**TO DO:**
Entries follow. Give back exactly the lines starting at the one containing "refused (R68 (b)). -/" and ending at the one containing "refused (R68 (c)). -/", and no other lines.

───── DATASET

-- ==== Sys2Proof/Tests/Slice0.lean ====
section
/-!
SUPPORT. Tests and witnesses. The expected values are the spec's own: the encoding tables and examples of
spec/30_encoding.md (rules R65, R68, R74) and the vectors of spec/95_test_vectors.md, named V-… in the comments.
-/

namespace Sys2Proof.Tests

open Sys2Proof Sys2Proof.Machine

set_option Elab.async false

/-! ## Well-formedness: an ill-formed term for each check (R68, R72) -/

/-- COUNT 'A' is legal. -/
theorem test_wellFormed_count :
    CommandFields.wellFormed { op := 0x10#8, arg := 0x41#9, rsv := 0#15 } = true := by decide

/-- A reserved opcode is refused (R68 (a)). -/
theorem test_opKnown_refuses :
    CommandFields.opKnown { op := 0x50#8, arg := 0#9, rsv := 0#15 } = false ∧
    CommandFields.wellFormed { op := 0x50#8, arg := 0#9, rsv := 0#15 } = false := by decide

/-- RSV ≠ 0 is refused (R68 (b)). -/
theorem test_rsvZero_refuses :
    CommandFields.rsvZero { op := 0x10#8, arg := 0x41#9, rsv := 1#15 } = false ∧
    CommandFields.wellFormed { op := 0x10#8, arg := 0x41#9, rsv := 1#15 } = false := by decide

/-- BUILD with ARG = 1 is refused (R68 (c)). -/
theorem test_argAllowed_refuses :
    CommandFields.argAllowed { op := 0x20#8, arg := 1#9, rsv := 0#15 } = false ∧
    CommandFields.wellFormed { op := 0x20#8, arg := 1#9, rsv := 0#15 } = false := by decide

/-- "An operand above 511 is an assembly error" (R72). -/
theorem test_operandFits_refuses : operandFits 511 = true ∧ operandFits 512 = false := by decide

/-! ## Decoding: words written out as RSV ++ ARG ++ OP from R63 and R65 -/

theorem test_decode_nop : decode (0#15 ++ 0#9 ++ 0x00#8) = .command .nop := by decide
theorem test_decode_clear : decode (0#15 ++ 0#9 ++ 0x01#8) = .command .clear := by decide
theorem test_decode_count : decode (0#15 ++ 0b001000001#9 ++ 0x10#8) = .command (.count 0x41#9) := by decide
theorem test_decode_count_300 : decode (0#15 ++ 0b100101100#9 ++ 0x10#8) = .command (.count 300#9) := by decide
theorem test_decode_readFreq : decode (0#15 ++ 0b001000010#9 ++ 0x11#8) = .command (.readFreq 0x42#9) := by decide
theorem test_decode_build : decode (0#15 ++ 0#9 ++ 0x20#8) = .command .build := by decide
theorem test_decode_readNode : decode (0#15 ++ 0b111111111#9 ++ 0x21#8) = .command (.readNode 511#9) := by decide
theorem test_decode_gencodes : decode (0#15 ++ 0#9 ++ 0x30#8) = .command .gencodes := by decide
theorem test_decode_readCode : decode (0#15 ++ 0b011111111#9 ++ 0x31#8) = .command (.readCode 0xFF#9) := by decide
theorem test_decode_encode : decode (0#15 ++ 0b001000010#9 ++ 0x40#8) = .command (.encode 0x42#9) := by decide
theorem test_decode_flush : decode (0#15 ++ 0#9 ++ 0x41#8) = .command .flush := by decide

/-- The illegal examples of R74, and NOP with ARG = 1 (V-P10). -/
theorem test_decode_illegal :
    decode 0x00000120#32 = .illegal .argumentNotZero ∧ decode 0x00024110#32 = .illegal .reservedField ∧
    decode 0x00000050#32 = .illegal .reservedOpcode ∧ decode 0x00000100#32 = .illegal .argumentNotZero := by decide
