/-- The commands of the cab link as the CLP has read them from a checked frame, one for each KIND of Table 10-5
but EMERGENCY_STOP, which is never queued (R173); `unknown` is a KIND that names no command and `badLength` a
payload length not allowed for the KIND (R174). -/
inductive LinkCommand where
  | unknown
  | badLength
  | identify
  | configure (params : Params)
  | readConfig
  | junctionLoad (load : JunctionLoad)
  | junctionDrop (id : Half)
  | junctionRead (id : Half)
  | routeAppend (id : Half) (selection : Byte)
  | routeClear
  | routeRead (view : Byte)
  | restrictPost (post : RestrictPost)
  | restrictLift (owner linkId : Byte)
  | restrictRead (owner linkId : Byte)
  | soundStart (channel pattern priority mode : Byte)
  | soundStop (channel : Byte)
  | patternLoad (load : PatternLoad)
  | patternRead (number first : Byte)
  | stopRead
  | stopClear (target : Byte)
  | buttonIsolate (index action : Byte)
  | statusRead (section_ : Byte)
  | reportRate (rate : Byte)
  | faultsRead (start : Byte)
  | restart
deriving DecidableEq, Repr

/-- A frame of the inbound queue: its KIND, its TAG and the command read from it (assumption 15). -/
structure Inbound where
  kind    : Byte
  tag     : Byte
  command : LinkCommand
deriving DecidableEq, Repr

/-- The events of a RESTRICTION report (R30). -/
inductive RestrictEvent where
  | posted (replaced : Bool)
  | lifted
  | activated
  | expired
deriving DecidableEq, Repr

/-- The fields of a STATUS report after its flags byte (Table 10-8), and the traction-inhibited condition, which R32
has the report carry (assumption 33). -/
structure StatusView where
  ref        : Nat
  refClass   : RefClass
  standstill : Standstill
  u          : Int
  duty       : Nat
  vCeil      : Nat
  vSup       : Nat
  band       : Band
  driveState : DriveState
  track      : Pos
  odometer   : Nat
  inhibited  : Bool
deriving DecidableEq, Repr

/-- The causes of a STOPS report (R140). -/
inductive StopsCause where
  | added (door : Fin 8) (button : Fin 16) (kind : StopKind)
  | merged (door : Fin 8) (button : Fin 16) (kind : StopKind)
  | cleared (door : Fin 8)
  | clearedAll
  | released (side : Side) (doors : List (Fin 8))
deriving DecidableEq, Repr

/-- The causes of a DOORS report (R152). -/
inductive DoorsCause where
  | state
  | output (door : Fin 8) (button : Fin 16)
  | latePress (door : Fin 8) (button : Fin 16)
deriving DecidableEq, Repr

/-- The door record as reports and STATUS_READ carry it (R152). -/
structure DoorView where
  state        : DoorState
  outputs      : Vector DoorOutput 8
  locked       : Vector Bool 8
  bypass       : Bool
  timerRunning : Bool
deriving DecidableEq, Repr

/-- The JUNCTION reports (R84, R126). The page fields of a STATE report are the answer, the current page index,
the sends and the beacon counter, present where the context holds a page list. -/
inductive JunctionReport where
  | abandoned (id : Half) (selection : Selection) (origin : Origin) (state : ExState) (by_ : Half)
  | skipped (ids : List Half) (by_ : Half)
  | selection (id : Half) (before after : Selection)
  | state (id : Half) (selection : Selection) (origin : Origin) (before after : ExState)
      (paging : Option (Answer × Nat × Nat × Nat)) (bad : Nat) (distance : Int) (controller : Option Nat)
  | passed (id : Half) (selection : Selection) (origin : Origin) (state : ExState) (distance : Int)
      (overrun : Bool)
deriving DecidableEq, Repr

/-- The causes of a SOUND report (R169). -/
inductive SoundCause where
  | completed
  | stopped
  | dropped
  | displaced
deriving DecidableEq, Repr

/-- The reasons of a LINK_ERROR report (R172). -/
inductive LinkErrorReason where
  | length
  | gap
  | check
deriving DecidableEq, Repr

──────────

**EXPECTED ANSWER:**
/-- RSV ≠ 0 is refused (R68 (b)). -/
theorem test_rsvZero_refuses :
    CommandFields.rsvZero { op := 0x10#8, arg := 0x41#9, rsv := 1#15 } = false ∧
    CommandFields.wellFormed { op := 0x10#8, arg := 0x41#9, rsv := 1#15 } = false := by decide

/-- BUILD with ARG = 1 is refused (R68 (c)). -/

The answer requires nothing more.